Data excerpts:

/-- Change a stack. -/
def modStack (b : Body) (s : Nat) (f : Stack → Stack) : Body :=
  { b with mem := { b.mem with stack := fmod b.mem.stack s f } }

/-- Change a stratum. -/
def modStr (b : Body) (d : Nat) (f : Stratum → Stratum) : Body := { b with mem := { b.mem with str := fmod b.mem.str d f } }

/-- Change Tier B. -/
def modTb (b : Body) (f : TierB → TierB) : Body := { b with mem := { b.mem with tb := f b.mem.tb } }

/-- The unit of a memory record in the history, its kind there and the operation class (R332, Tables 12-19, 12-20). Table 12-19 has
no unit for a cache: a scalar cache counts for its panel, an instruction or descriptor cache for its die's stratum (DESIGN
CHOICE, log entry 77). -/
def memHist (pg : MemPage) (r : MemRec) : Nat × Nat × Nat :=
  let unit := match pg with
    | .hbm s => (2, 32 * s + r.ch)
    | .tierB => (4, r.ch)
    | .stratum d =>
      if r.src = 3 then (1, 128 * (9 * d + r.ch) + r.row % 128) else if r.src = 4 ∧ r.ch < 9 then (0, 9 * d + r.ch) else (10, d)
  let kind := match r.kind with
    | 0x1 => 0x01
    | 0x3 | 0x4 | 0x6 | 0x8 => 0x09
    | 0x5 | 0x7 | 0xB => 0x0A
    | _ => 0x02
  (unit.1, unit.2, kind)

/-- The pattern signature of a memory line (R333): the toggle bucket alone, of the line and the one before it (DESIGN CHOICE, log entry
82); 0 for a line no address names. -/
def lineSig (b : Body) (x : ErrLine) : Nat :=
  match x.addr with
  | none => 0
  | some a =>
    let l := b.mem.read (a / 64 * 64) 64
    let k := b.mem.read (a / 64 * 64 - 64) 64
    min 15 (((l.zip k).map fun p => popCount 8 (p.1 ^^^ p.2).toNat).sum / 32) * 16

/-- Make a memory error record: the page's log, and the unit history, with the temperature of the stack or die (R203, R332). -/
def memNote (e : Env) (b : Body) (pg : MemPage) (r : MemRec) (sig : Nat := 0) : Body :=
  let b := match pg with
    | .hbm s => modStack b s fun x => { x with log := x.log.add r }
    | .tierB => modTb b fun x => { x with log := x.log.add r }
    | .stratum d => modStr b d fun x => { x with log := x.log.add r }
  let (ut, un, k) := memHist pg r
  let die := match pg with
    | .hbm s => some (s / 2)
    | .tierB => none
    | .stratum d => some d
  let temp := match pg with
    | .hbm s => stackTempWord b s
    | _ => tempWord b die
  histPut e b ut un k 0 temp die (if r.kind = 9 then 0x21 else if r.handle = 0 then 0x22 else 0x20) sig r.row

/-- A memory record of a context's access, or of no context. -/
def memRec (e : Env) (b : Body) (slot : Option Nat) (kind src ch row : Nat) : MemRec :=
  { kind := kind, src := src, ch := ch, pc := 0, bank := 0, sym := 0x7F, row := row,
    handle := match slot with | some s => handleOf e b s | none => 0,
    pwrOn := e.pwrOn, step := match slot with | some s => stepNum (ctxAt b s) | none => 0, tick := e.clk.tick }

/-- Report to the ledger against a context's step, when a context is concerned. -/
def reportTo (b : Body) : Option Nat → Body
  | some s => reportDirty b s
  | none => b

/-! ### Line writes (R193, R196, R197, R199) -/

/-- Granules held in the fallback of a die. -/
def fbGranules (b : Body) (d : Nat) : Nat := (fget b.mem.str d).fb.length

/-- Is the module page pinned in its die's stratum (R191)? -/
def isPinned (b : Body) (a : Nat) : Bool :=
  decide (a < 2 ^ 40) && ((fget b.mem.str (a / 2 ^ 38)).pinned.any fun p => p.2 == a / 2 ^ 21)

/-- Does the stratum serve a memory line (R189): from a pinned page's frame, from the fallback, or from its cache? -/
def framed (b : Body) (l : Nat) : Bool :=
  let x := fget b.mem.str (l / 2 ^ 32)
  decide (l < 2 ^ 34) && (isPinned b (64 * l) || fget x.fb (l / 32) || x.cache.contains l)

Your objective:
The lines above, starting at the one with "no unit for" and ending at the one with "let l := b.mem.read (a / 64 * 64) 64", are the only ones to return, exactly as written.

Task result:
no unit for a cache: a scalar cache counts for its panel, an instruction or descriptor cache for its die's stratum (DESIGN
CHOICE, log entry 77). -/
def memHist (pg : MemPage) (r : MemRec) : Nat × Nat × Nat :=
  let unit := match pg with
    | .hbm s => (2, 32 * s + r.ch)
    | .tierB => (4, r.ch)
    | .stratum d =>
      if r.src = 3 then (1, 128 * (9 * d + r.ch) + r.row % 128) else if r.src = 4 ∧ r.ch < 9 then (0, 9 * d + r.ch) else (10, d)
  let kind := match r.kind with
    | 0x1 => 0x01
    | 0x3 | 0x4 | 0x6 | 0x8 => 0x09
    | 0x5 | 0x7 | 0xB => 0x0A
    | _ => 0x02
  (unit.1, unit.2, kind)

/-- The pattern signature of a memory line (R333): the toggle bucket alone, of the line and the one before it (DESIGN CHOICE, log entry
82); 0 for a line no address names. -/
def lineSig (b : Body) (x : ErrLine) : Nat :=
  match x.addr with
  | none => 0
  | some a =>
    let l := b.mem.read (a / 64 * 64) 64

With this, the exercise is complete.